2. Materials and Methods

2.1. Ethical Approval

This study was approved by the Institutional Research Ethics Committee of Nanjing Medical University and followed the tenets of the Declaration of Helsinki. All fundus photographs were anonymized before inclusion and contained no information of the patients, except for the diagnoses.

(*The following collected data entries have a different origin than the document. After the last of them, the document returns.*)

/-- Settles O26: the plaintexts are the ciphertexts under one keystream, which cancels in their difference. -/
theorem hamdOfPlaintextsEqualsHamdOfCiphertexts : Obligations.HamdOfPlaintextsEqualsHamdOfCiphertexts := by
  intro s s' t t' u v u' v' c c' p p' hlen hp hp' hc hc' hkey hnonce hindex hctrx hctrx' ht ht' hout hout'
    hua hub hhamd hv hua' hub' hhamd' hv'
  have hwrote := wroteOut_of_exec_ctrx hc hctrx ht
  have hwrote' := wroteOut_of_exec_ctrx hc' hctrx' ht'
  obtain rfl : p = s.ctrxOutput c := hout.unique hwrote.bytes (by simpa using hp)
  obtain rfl : p' = s'.ctrxOutput c' := hout'.unique hwrote'.bytes (by simpa using hp')
  have hdist : hammingDistance (s.ctrxOutput c) (s'.ctrxOutput c') = hammingDistance c c' := by
    rw [State.ctrxOutput, State.ctrxOutput, hkey, hnonce, hindex]
    exact hammingDistance_ctrApply _ _ _ _ hlen
  rw [result_of_exec_hamd hua' hub' hhamd' hv', result_of_exec_hamd hua hub hhamd hv, hdist]

end Sys2Proof.Machine
end

section
/-! PROOFS. The corruptor of the host reference, as the trailing bytes of the analyzer's difference
(`48_host_reference.md` R117 to R120). -/

namespace Sys2Proof.Machine

open Sys2Proof

theorem xorBytes_append {s s' : List Byte} (t t' : List Byte) (h : s.length = s'.length) :
    xorBytes (s ++ t) (s' ++ t') = xorBytes s s' ++ xorBytes t t' :=
  List.zipWith_append h

theorem xorBytes_zeros {n : Nat} {s : List Byte} (h : s.length = n) : xorBytes s (List.replicate n 0) = s := by
  apply List.ext_getElem
  · simp [h]
  · intro k _ _
    rw [getElem_xorBytes, List.getElem_replicate]
    exact BitVec.xor_zero

theorem drop_xorBytes (d : Nat) (s t : List Byte) : (xorBytes s t).drop d = xorBytes (s.drop d) (t.drop d) :=
  List.drop_zipWith

theorem alignRight_eq_self {n : Nat} {a : List Byte} (h : n ≤ a.length) : alignRight n a = a := by
  rw [alignRight, Nat.sub_eq_zero_of_le h, List.replicate_zero, List.nil_append]

theorem drop_alignRight (n : Nat) (a : List Byte) : (alignRight n a).drop (n - a.length) = a := by
  rw [alignRight, List.drop_left' List.length_replicate]

@[simp] theorem length_corruptWith (c t : List Byte) : (corruptWith c t).length = c.length := by
  simp [corruptWith]
  omega

/-- A mask that fits in the ciphertext: the zeros that align it let the leading bytes pass through (R118). -/
theorem corruptWith_eq_byteDifference {c t : List Byte} (h : t.length ≤ c.length) :
    corruptWith c t = byteDifference c t := by
  set d := c.length - t.length
  have hd : (c.take d).length = d := List.length_take_of_le (Nat.sub_le ..)
  calc corruptWith c t
      = c.take d ++ xorBytes (c.drop d) t := by simp [corruptWith, h, d]
    _ = xorBytes (c.take d) (List.replicate d 0) ++ xorBytes (c.drop d) t := by rw [xorBytes_zeros hd]
    _ = xorBytes (c.take d ++ c.drop d) (List.replicate d 0 ++ t) := (xorBytes_append _ _ (by simp [hd])).symm
    _ = byteDifference c t := by
      rw [byteDifference, max_eq_left h, alignRight_eq_self le_rfl, List.take_append_drop, alignRight]

/-- A mask longer than the ciphertext: its leading bytes are dropped (R118). -/
theorem corruptWith_eq_drop_of_le {c t : List Byte} (h : c.length ≤ t.length) :
    corruptWith c t = (byteDifference c t).drop (t.length - c.length) := by
  rw [byteDifference, max_eq_right h, drop_xorBytes, drop_alignRight, alignRight_eq_self le_rfl]
  simp [corruptWith, h]

/-- The corrupted ciphertext is the difference of the ciphertext and the mask without the bytes before the
ciphertext's first (R120). -/
theorem corruptWith_eq_drop_byteDifference (c t : List Byte) :
    corruptWith c t = (byteDifference c t).drop (max c.length t.length - c.length) := by
  rcases le_total t.length c.length with h | h
  · rw [max_eq_left h, Nat.sub_self, List.drop_zero, corruptWith_eq_byteDifference h]
  · rw [max_eq_right h, corruptWith_eq_drop_of_le h]

/-- A buffer that holds some bytes holds their tail further up. -/
theorem State.Holds.drop {s : State} {b : Buffer} {data : List Byte} (h : s.Holds b data) (d p : Nat)
    (hp : p < (data.drop d).length) : s.bufByte b (d + p) = some (data.drop d)[p] := by
  rw [List.getElem_drop]
  exact h (d + p) _

/-- Settles O27: OUT holds the difference, and the corrupted ciphertext is its last bytes. -/
theorem xdifComputesCorruptor : Obligations.XdifComputesCorruptor := by
  intro s c m hunit hlen ha hb
  obtain ⟨t, ht, hwrote⟩ := exec_xdif_wroteOut ha hb hunit hlen
  refine ⟨t, ht, hwrote.completion, ?_, length_corruptWith c (maskBytes m), ?_⟩
  · rw [hwrote.outLen, length_byteDifference]
  · rw [State.diffLength_eq_max_length ha hb, corrupt, corruptWith_eq_drop_byteDifference]
    exact hwrote.bytes.drop _

end Sys2Proof.Machine
end

section
/-! PROOFS. Exceptions: the order of the checks, what a failed and a successful command leave, acceptance and the
interrupt (`60_exceptions.md` R124 to R136). -/

namespace Sys2Proof.Machine

open Sys2Proof

/-! ### Writes to CTRL, STATUS and CMD (`20_memory.md` R57) -/

@[simp] theorem busEffect_write_ctrl (s : State) (w : Word) :
    busEffect (writeAt 0x00008 w) s = { s with ie := w.getLsbD 0 } := by
  have hreg : regAt s.params (0x00008 : Offset).toNat = some .ctrl := rfl
  exact busEffect_write s rfl hreg

@[simp] theorem busEffect_write_status (s : State) (w : Word) :
    busEffect (writeAt 0x0000C w) s = { s with status := s.status.write w } := by
  have hreg : regAt s.params (0x0000C : Offset).toNat = some .status := rfl
  exact busEffect_write s rfl hreg

/-- A CMD write while BUSY = 0 is the acceptance (`60_exceptions.md` R128). -/
theorem busEffect_write_cmd_idle {s : State} (h : s.busy = false) (w : Word) :
    busEffect (writeAt 0x00010 w) s = s.accept w := by
  have hreg : regAt s.params (0x00010 : Offset).toNat = some .cmd := rfl
  exact (busEffect_write s rfl hreg).trans (State.guarded_idle h _)

/-! ### The checks of a decoded command (`60_exceptions.md` R125 to R127) -/

theorem usesKey_iff (i : Instr) : usesKey i = true ↔ i = .kstr ∨ i = .ctrx := by
  cases i <;> simp [usesKey]

theorem usesNonce_iff (i : Instr) : usesNonce i = true ↔ i = .cblk ∨ i = .kstr ∨ i = .ctrx := by
  cases i <;> simp [usesNonce]

theorem lengthOutOfRange_iff (i : Instr) (s : State) :
    lengthOutOfRange i s = true ↔
      ((i = .kstr ∨ i = .ctrx) ∧ s.params.bufBytes < s.operands.lenA.toNat) ∨
      ((i = .xdif ∨ i = .hamd) ∧ AnalyzerTooLong s) := by
  cases i <;> simp [lengthOutOfRange, AnalyzerTooLong]

/-- Past the decoder, the checks are the key length, the nonce length and the message lengths, in that order. -/
theorem failedCheck_of_wf {i : Instr} {s : State} (h : i.wf s.params.hasBitdiff = true) :
    failedCheck i s =
      if usesKey i = true ∧ s.operands.keyLen ≠ 16 then some .invalidKeyLength
      else if usesNonce i = true ∧ s.operands.nonceLen ≠ 16 then some .invalidNonceLength
      else if lengthOutOfRange i s = true then some .lengthRange
      else none := by
  simp [failedCheck, h]

/-! ### The engine's step with a word pending (`10_state.md` R16) -/

theorem engineStep_of_illegal {s : State} {w : Word} {e : Illegal} (hw : s.pending = some w)
    (he : decode s.params.hasBitdiff w = .error e) : engineStep s = .next (errorCompletion s 6) := by
  simp only [engineStep, hw, he]
  rfl

theorem engineStep_of_decode {s : State} {w : Word} {i : Instr} (hw : s.pending = some w)
    (hi : decode s.params.hasBitdiff w = .ok i) : engineStep s = recordFault s (exec i s) := by
  simp only [engineStep, hw, hi]

theorem engineStep_of_failedCheck {s : State} {w : Word} {i : Instr} {c : ErrCode} (hw : s.pending = some w)
    (hi : decode s.params.hasBitdiff w = .ok i) (hc : failedCheck i s = some c) :
    engineStep s = .next (errorCompletion s c.code) := by
  rw [engineStep_of_decode hw hi, exec_of_failedCheck hc, recordFault_next]

/-! ### What a command that passed its checks leaves (`60_exceptions.md` R129, R131) -/

theorem Effect.succeeded {i : Instr} {s t : State} (h : Effect i s t) : Succeeded t := by
  cases h <;> exact ⟨rfl, rfl, rfl, rfl⟩

theorem Effect.out_written {i : Instr} {s t : State} (h : Effect i s t) (hi : i ≠ .hamd) :
    t.outLen = BitVec.ofNat 32 (outBytes i s) ∧ ∀ k, k < outBytes i s → t.bufByte .out k ≠ none := by
  cases h with
  | out bs _ hlen =>
    rw [← hlen]
    refine ⟨rfl, fun k hk => ?_⟩
    have hbyte : (s.writeOut bs).complete.bufByte .out k = some bs[k] := State.bufByte_writeOut s bs k hk
    simp [hbyte]
  | result _ hhamd _ => exact absurd hhamd hi

theorem withInput_eq_next {input : Except Fault (List Byte)} {effect : List Byte → State} {t : State}
    (h : withInput input effect = .next t) : ∃ bs, input = .ok bs ∧ t = effect bs := by
  cases input with
  | error e => cases h
  | ok bs =>
    cases h
    exact ⟨bs, rfl, rfl⟩

/-- HAMD past its checks read both operands to the end and left the popcount of their difference in RESULT. -/
theorem result_of_passed_hamd {s t : State} (h : exec .hamd s = .next t) (hc : failedCheck .hamd s = none) :
    ∃ d, diffInput s = .ok d ∧ t.result = BitVec.ofNat 32 (popcountBytes d) := by
  obtain ⟨d, hd, rfl⟩ := withInput_eq_next ((afterChecks_passed hc _).symm.trans h)
  exact ⟨d, hd, rfl⟩

/-- A command that passed its checks succeeds, or the engine records the unwritten byte it read (R41, R138). -/
theorem engineStep_of_passed {s : State} {w : Word} {i : Instr} (hw : s.pending = some w)
    (hi : decode s.params.hasBitdiff w = .ok i) (hc : failedCheck i s = none) :
    ∃ t, engineStep s = .next t ∧
      (Succeeded t ∨ ∃ b k, t.unwrittenRead = some (.unwrittenRead b k) ∧ t.status = s.status) := by
  rw [engineStep_of_decode hw hi]
  rcases exec_cases i s with ⟨c, hfailed, _⟩ | ⟨⟨b, k⟩, _, hexec⟩ | ⟨t, _, hexec, heffect⟩
  · rw [hc] at hfailed
    cases hfailed
  · rw [hexec]
    exact ⟨_, rfl, .inr ⟨b, k, rfl, rfl⟩⟩
  · rw [hexec]
    exact ⟨t, rfl, .inl heffect.succeeded⟩

/-! ### The interrupt (`60_exceptions.md` R135) -/

/-- Every completion, with an error or without, sets DONE and leaves CTRL. -/
theorem irq_of_exec {i : Instr} {s t : State} (h : exec i s = .next t) : t.irq = s.ie := by
  obtain ⟨c, _, rfl⟩ | ⟨_, heffect⟩ := exec_next h
  · simp [State.irq]
  · cases heffect <;> simp [State.irq]

/-! ### The obligations -/

/-- Settles O8: a decoded command is well formed, and its checks come in the order of R125. -/
theorem firstFailedCheckIsReported : Obligations.FirstFailedCheckIsReported := by
  intro s w hw
  refine ⟨fun e he => engineStep_of_illegal hw he, fun i hi => ?_⟩
  have hwf : i.wf s.params.hasBitdiff = true := ((decode_eq_ok_iff _ w i).mp hi).1
  have hchecks := failedCheck_of_wf hwf
  simp only [usesKey_iff, usesNonce_iff] at hchecks
  refine ⟨fun hkey => ?_, fun hkey hnonce => ?_, fun hkey hnonce hlen => ?_, fun hkey hnonce hlen => ?_⟩
  · exact engineStep_of_failedCheck hw hi (hchecks.trans (if_pos hkey))
  · rw [if_neg hkey] at hchecks
    exact engineStep_of_failedCheck hw hi (hchecks.trans (if_pos hnonce))
  · rw [if_neg hkey, if_neg hnonce] at hchecks
    exact engineStep_of_failedCheck hw hi (hchecks.trans (if_pos ((lengthOutOfRange_iff i s).mpr hlen)))
  · rw [if_neg hkey, if_neg hnonce] at hchecks
    exact engineStep_of_passed hw hi (hchecks.trans (if_neg (mt (lengthOutOfRange_iff i s).mp hlen)))

/-- Settles O9: a next state of a command is the error completion of a failed check, or the command's effect. -/
theorem failedCommandChangesOnlyStatus : Obligations.FailedCommandChangesOnlyStatus := by
  intro i s t h
  obtain ⟨c, _, rfl⟩ | ⟨hc, heffect⟩ := exec_next h
  · exact ⟨fun _ => ⟨rfl, c.code_ne_zero⟩, fun hok => by simp at hok⟩
  · obtain ⟨_, _, hok, _⟩ := heffect.succeeded
    refine ⟨fun herr => by simp [hok] at herr, fun _ => ⟨heffect.succeeded, heffect.out_written, ?_⟩⟩
    rintro rfl
    exact result_of_passed_hamd h hc

/-- Settles O46, by the writes of the three registers and the completion of a command. -/
theorem interruptFollowsDoneAndEnable : Obligations.InterruptFollowsDoneAndEnable := by
  intro s
  refine ⟨by simp [State.irq], fun w => ?_, fun w => ?_, fun w hidle => ?_, fun i t => irq_of_exec⟩
  · rw [busEffect_write_ctrl]
    exact ⟨rfl, rfl⟩
  · rw [busEffect_write_status]
    exact ⟨(Bool.and_assoc ..).symm, rfl⟩
  · rw [busEffect_write_cmd_idle hidle]
    simp [State.irq]

/-- Settles O30: while nothing is pending a CMD write is the acceptance. -/
theorem cmdWriteAcceptsCommand : Obligations.CmdWriteAcceptsCommand := by
  intro s w hpending
  exact busEffect_write_cmd_idle (s.busy_eq_false_iff.mpr hpending) w

end Sys2Proof.Machine
end

section
/-! PROOFS. Host writes while a command is pending, and the operands until its completion
(`70_reset_and_hazards.md` R150, R152). -/

namespace Sys2Proof.Machine

open Sys2Proof

/-! ### The registers whose writes are dropped while BUSY = 1 (`70_reset_and_hazards.md` R150) -/

/-- The registers that a host write reaches only while BUSY = 0. -/
def Reg.isGuarded : Reg → Bool
  | .cmd | .keyLen | .nonceLen | .lenA | .lenB | .indexLo | .indexHi | .key _ | .nonce _ => true
  | .buf .inA _ | .buf .inB _ => true
  | .id | .caps | .ctrl | .status | .outLen | .result | .buf .out _ => false

theorem writeReg_guarded_busy {r : Reg} (hr : r.isGuarded = true) {s : State} (h : s.busy = true) (w : Word) :
    writeReg r w s = { s with status := s.status.dropped } := by
  cases r with
  | cmd | keyLen | nonceLen | lenA | lenB | indexLo | indexHi | key | nonce => exact State.guarded_busy h _
  | id | caps | ctrl | status | outLen | result => cases hr
  | buf b k =>
    cases b with
    | inA | inB => exact State.guarded_busy h _
    | out => cases hr

/-! ### Where these registers lie (`10_state.md` R23) -/

theorem registerMap_lookup_guarded :
    ∀ j < 24, (4 ≤ j ∧ j < 11) ∨ (16 ≤ j ∧ j < 24) →
      (registerMap.lookup (4 * j)).any Reg.isGuarded = true := by decide

theorem regAt_guarded_of_registerMap (p : Params) {off : Nat} (h4 : off % 4 = 0)
    (h : (0x10 ≤ off ∧ off < 0x2C) ∨ (0x40 ≤ off ∧ off < 0x60)) :
    ∃ r, regAt p off = some r ∧ r.isGuarded = true := by
  obtain ⟨j, rfl⟩ := Nat.dvd_of_mod_eq_zero h4
  have hany := registerMap_lookup_guarded j (by omega) (by omega)
  obtain ⟨r, hlookup, hr⟩ := (Option.any_eq_true _ _).mp hany
  exact ⟨r, by simp only [regAt, hlookup], hr⟩

theorem regAt_of_window (p : Params) (b : Buffer) {off : Nat} (hp : p.bufBytes ≤ 0x10000)
    (h : b.base ≤ off ∧ off < b.base + p.bufBytes) : regAt p off = some (.buf b (off - b.base)) := by
  have hreg := regAt_base p b (off - b.base) hp (by omega)
  rwa [Nat.add_sub_cancel' h.1] at hreg

/-! ### What a pending command reads (`70_reset_and_hazards.md` R152) -/

/-- Both states hold the same operand registers and the same bytes in the windows of IN_A and IN_B. -/
structure SameInputs (s t : State) : Prop where
  operands : t.operands = s.operands
  inA : ∀ k < 0x10000, t.bufByte .inA k = s.bufByte .inA k
  inB : ∀ k < 0x10000, t.bufByte .inB k = s.bufByte .inB k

2.2. Image Acquisition and Preprocessing

The dataset used in this study was acquired from the Eye Hospital affiliated with Nanjing Medical University and contained 501 fundus images. All photographs were taken using a nonmydriatic fundus camera over 45° of the posterior pole. The fundus images were complied with Chinese annotation and quality control specifications for fundus colour photographs [18], and data anonymization was applied before the study. The images were classified into four categories by fundus disease specialists as follows: (i) healthy fundus (group 0), (ii) BRVO (group 1), (iii) central CRVO (group 2), and (iv) MBRVO (group 3) (as shown in Figure 1). Then, they were randomly allocated into the test, training, and validation sets. The samples of the training set and the other two sets were divided in a ratio of 2 : 8 (Table 1).
Figure 1

Four categories of the fundus images. (a) Group 0: healthy fundus. (b) Group 1: branch retinal vein occlusion (BRVO). (c) Group 2: central retinal vein occlusion (CRVO). (d) Group 3: macular branch retinal vein occlusion (MBRVO).

Table 1

Dataset.

n Test setTraining setValidation setTotal
Group 0 (healthy fundus)6216631259
Group 1 (BRVO)247617117
Group 2 (CRVO)14451069
Group 3 (MBRVO)1236856
Total11232366501
The dataset covering 501 photographs was not adequate for the deep convolutional neural network in this study; therefore, it was augmented to decrease the phenomenon of overfitting. Only the original data were appropriately transformed without changing the amount of original data or introducing any irrelevant data to increase the sample data and improve the generalizability of the model. Data augmentation was applied only to the training set in an online form, which was omitted from the statistics. The methods of adjustment included image inversion, image rotation, image compression, image random cropping, brightness adjustment, and gamma correction.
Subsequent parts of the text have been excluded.